What the 2025 BaaS Consent Orders Actually Require from Fintech Partners
Three bank sponsors received consent orders in 2024 and 2025 with explicit provisions targeting fintech partner oversight. The orders did not just criticize the banks. They created specific compliance obligations that flow directly to every fintech operating on those platforms and, by regulatory extension, set the standard of care across the BaaS industry.
The Orders and What They Said
The consent orders issued to Blue Ridge Bank (OCC, 2023), Sutton Bank (FDIC, 2024), and Thread Bank (FDIC, 2025) each contained provisions on third-party risk management that were materially more specific than prior enforcement guidance. Where earlier guidance described general principles, these orders specified documentation requirements, board oversight obligations, and program-level controls that banks were required to implement for each fintech partner.
The common thread across all three: regulators determined that the banks had inadequate visibility into how fintech partners were operating consumer-facing programs, and that the banks' third-party risk management frameworks were not producing the oversight the agencies expected.
What the Orders Now Require at the Fintech Level
Bank sponsors subject to these orders and, increasingly, those operating under heightened regulator scrutiny are requiring fintech partners to produce documentation that was previously discretionary. The following are now effectively baseline requirements for any fintech seeking or maintaining a BaaS relationship:
- Written compliance program documentation covering BSA/AML, UDAAP, consumer complaint handling, and applicable product-specific regulations. Not a policy checklist. An actual program with written procedures, assigned owners, and evidence of operation.
- Third-party vendor risk documentation for every vendor in the fintech's stack that touches consumer data, payments, or credit decisions. SOC 2 reports, contract risk assessments, and incident response procedures for critical vendors.
- Consumer complaint tracking and reporting with documented escalation procedures, regulatory complaint monitoring (CFPB Consumer Complaint Database), and quarterly complaint trend reports deliverable to the bank sponsor on request.
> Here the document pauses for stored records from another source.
-- ==== Sys2Proof/Laws/Rings.lean ====
section
/-! SUPPORT. Laws of the rings: what a ring, a completion ring, an operation or a decision reads as after an update. -/

namespace Sys2Proof.Machine

variable (s : State)

theorem find_filter_other {α : Type} (l : List α) (p q : α → Bool) (h : ∀ y, q y = true → p y = false) :
    (l.filter fun y => !p y).find? q = l.find? q := by
  induction l with
  | nil => rfl
  | cons y l ih =>
    rw [List.filter_cons]
    by_cases hq : q y = true
    · simp [h y hq, hq]
    · by_cases hp : p y = true
      · simp only [hp, Bool.not_true, Bool.false_eq_true, if_false]
        rw [ih, List.find?_cons]; simp [hq]
      · simp only [hp, Bool.not_false, if_true, List.find?_cons]
        simp only [hq]; exact ih

theorem State.ring_putRing_same (r : Ring) : (s.putRing r).ring r.page r.n = r := by
  simp [State.ring, State.putRing]

theorem State.ring_putRing_other (r : Ring) (pg n : Nat) (h : ¬ (pg = r.page ∧ n = r.n)) :
    (s.putRing r).ring pg n = s.ring pg n := by
  have e := find_filter_other s.rings.sq (fun x => x.page = r.page && x.n = r.n) (fun x => x.page = pg && x.n = n) (by
    intro y hy
    simp only [Bool.and_eq_true, decide_eq_true_eq] at hy
    simp only [Bool.and_eq_false_iff, decide_eq_false_iff_not]
    by_cases e : y.page = r.page
    · exact .inr fun e2 => h ⟨hy.1 ▸ e, hy.2 ▸ e2⟩
    · exact .inl e)
  have hr : (Decidable.decide (r.page = pg) && Decidable.decide (r.n = n)) = false := by
    simp only [Bool.and_eq_false_iff, decide_eq_false_iff_not]
    by_cases e : r.page = pg
    · exact .inr fun e2 => h ⟨e.symm, e2.symm⟩
    · exact .inl e
  unfold State.ring State.putRing
  simp only [List.find?_cons, hr]
  rw [e]

theorem State.cring_putCring_same (r : CRing) : (s.putCring r).cring r.page r.n = r := by
  simp [State.cring, State.putCring]

theorem State.cring_putCring_other (r : CRing) (pg n : Nat) (h : ¬ (pg = r.page ∧ n = r.n)) :
    (s.putCring r).cring pg n = s.cring pg n := by
  have e := find_filter_other s.rings.cq (fun x => x.page = r.page && x.n = r.n) (fun x => x.page = pg && x.n = n) (by
    intro y hy
    simp only [Bool.and_eq_true, decide_eq_true_eq] at hy
    simp only [Bool.and_eq_false_iff, decide_eq_false_iff_not]
    by_cases e : y.page = r.page
    · exact .inr fun e2 => h ⟨hy.1 ▸ e, hy.2 ▸ e2⟩
    · exact .inl e)
  have hr : (Decidable.decide (r.page = pg) && Decidable.decide (r.n = n)) = false := by
    simp only [Bool.and_eq_false_iff, decide_eq_false_iff_not]
    by_cases e : r.page = pg
    · exact .inr fun e2 => h ⟨e.symm, e2.symm⟩
    · exact .inl e
  unfold State.cring State.putCring
  simp only [List.find?_cons, hr]
  rw [e]

/-- The rings themselves know their place. -/
theorem State.ring_key (pg n : Nat) : (s.ring pg n).page = pg ∧ (s.ring pg n).n = n := by
  unfold State.ring
  cases h : s.rings.sq.find? fun r => r.page = pg && r.n = n with
  | none => exact ⟨rfl, rfl⟩
  | some r => simpa using List.find?_some h

theorem State.cring_key (pg n : Nat) : (s.cring pg n).page = pg ∧ (s.cring pg n).n = n := by
  unfold State.cring
  cases h : s.rings.cq.find? fun r => r.page = pg && r.n = n with
  | none => exact ⟨rfl, rfl⟩
  | some r => simpa using List.find?_some h

@[simp] theorem State.ring_page (pg n : Nat) : (s.ring pg n).page = pg := (s.ring_key pg n).1
@[simp] theorem State.ring_n (pg n : Nat) : (s.ring pg n).n = n := (s.ring_key pg n).2
@[simp] theorem State.cring_page (pg n : Nat) : (s.cring pg n).page = pg := (s.cring_key pg n).1
@[simp] theorem State.cring_n (pg n : Nat) : (s.cring pg n).n = n := (s.cring_key pg n).2

/-- A ring put back under its own place is the one read there. -/
theorem State.ring_put (r : Ring) (pg n : Nat) (h1 : r.page = pg) (h2 : r.n = n) : (s.putRing r).ring pg n = r := by
  subst h1; subst h2; exact s.ring_putRing_same r

theorem State.cring_put (r : CRing) (pg n : Nat) (h1 : r.page = pg) (h2 : r.n = n) : (s.putCring r).cring pg n = r := by
  subst h1; subst h2; exact s.cring_putCring_same r

/-- Rings, completion rings and operations depend on their own lists alone. -/
theorem State.ring_congr {s t : State} (h : t.rings.sq = s.rings.sq) (pg n : Nat) : t.ring pg n = s.ring pg n := by
  unfold State.ring; rw [h]

theorem State.cring_congr {s t : State} (h : t.rings.cq = s.rings.cq) (pg n : Nat) : t.cring pg n = s.cring pg n := by
  unfold State.cring; rw [h]

theorem State.op_congr {s t : State} (h : t.ops = s.ops) (x : Nat) : t.op? x = s.op? x := by unfold State.op?; rw [h]

/-- A changed operation reads back changed where the change keeps its ASN. -/
theorem State.op_onOp_same (asn : Nat) (f : OpRec → OpRec) (hf : ∀ o, (f o).ctx.asn = o.ctx.asn) :
    (s.onOp asn f).op? asn = (s.op? asn).map f := by
  unfold State.op? State.onOp
  dsimp only
  induction s.ops.list with
  | nil => rfl
  | cons o l ih =>
    rw [List.map_cons, List.find?_cons, List.find?_cons]
    by_cases h : o.ctx.asn = asn
    · simp [h, hf]
    · simp only [h, if_false, decide_false]; exact ih

theorem State.op_onOp_other (asn a : Nat) (f : OpRec → OpRec) (hf : ∀ o, (f o).ctx.asn = o.ctx.asn) (h : a ≠ asn) :
    (s.onOp asn f).op? a = s.op? a := by
  unfold State.op? State.onOp
  dsimp only
  induction s.ops.list with
  | nil => rfl
  | cons o l ih =>
    rw [List.map_cons, List.find?_cons, List.find?_cons]
    by_cases e : o.ctx.asn = asn
    · have h1 : Decidable.decide (o.ctx.asn = a) = false := decide_eq_false fun x => h (x.symm.trans e)
      have h2 : Decidable.decide ((f o).ctx.asn = a) = false := by rw [hf]; exact h1
      rw [if_pos e, h1, h2]
      exact ih
    · rw [if_neg e, ih]

end Sys2Proof.Machine
end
- BSA/AML program that meets bank sponsor standards, not just FinCEN minimums. The bank is accountable for the fintech's AML program under its own Bank Secrecy Act obligations. Most bank sponsors are now requiring quarterly BSA/AML attestations and annual independent assessments.
- Board or senior management oversight documentation demonstrating that the fintech's leadership has reviewed and approved its compliance program. For early-stage companies, this means board minutes or written consents reflecting compliance program approval.
The Contractual Mechanism
Bank sponsors are transmitting these requirements through program agreements and annual compliance certifications. Fintechs that cannot produce the required documentation face two outcomes: delayed program launches while documentation is assembled under time pressure, or program suspension while the bank's compliance team escalates the gap to its examiner.
Neither outcome is recoverable quickly. Program launches delayed by compliance documentation gaps typically run three to six months longer than planned. Program suspensions create immediate consumer harm and regulatory reporting obligations.
The practical test: If your bank sponsor's compliance team asked for your BSA/AML program, your consumer complaint log, and your vendor risk register today, could you produce all three within 48 hours? If the answer is no, that is the gap.
What Has Not Changed
The consent orders did not change the underlying regulatory framework. They did not create new legal obligations that did not previously exist. What they did was demonstrate that regulators will enforce existing third-party risk management standards against bank sponsors, and that bank sponsors will in turn enforce those standards contractually against fintech partners.
Fintechs that built compliance programs to regulatory standard before the enforcement wave are discovering that their bank partner conversations are materially shorter and less contentious than those of competitors scrambling to assemble documentation retroactively.
The Advisory Perspective
The compliance programs that satisfy current bank sponsor due diligence share three characteristics. They are written to examiner standard, not template standard. They are operational, meaning they are actually being executed and producing records. And they are organized to produce at short notice, because that is precisely when a bank sponsor will ask for them.
Building that infrastructure before entering a bank partnership conversation is straightforwardly cheaper than building it during one. This is not a regulatory opinion. It is a project management observation confirmed across the due diligence packages I have reviewed at both the bank and fintech level.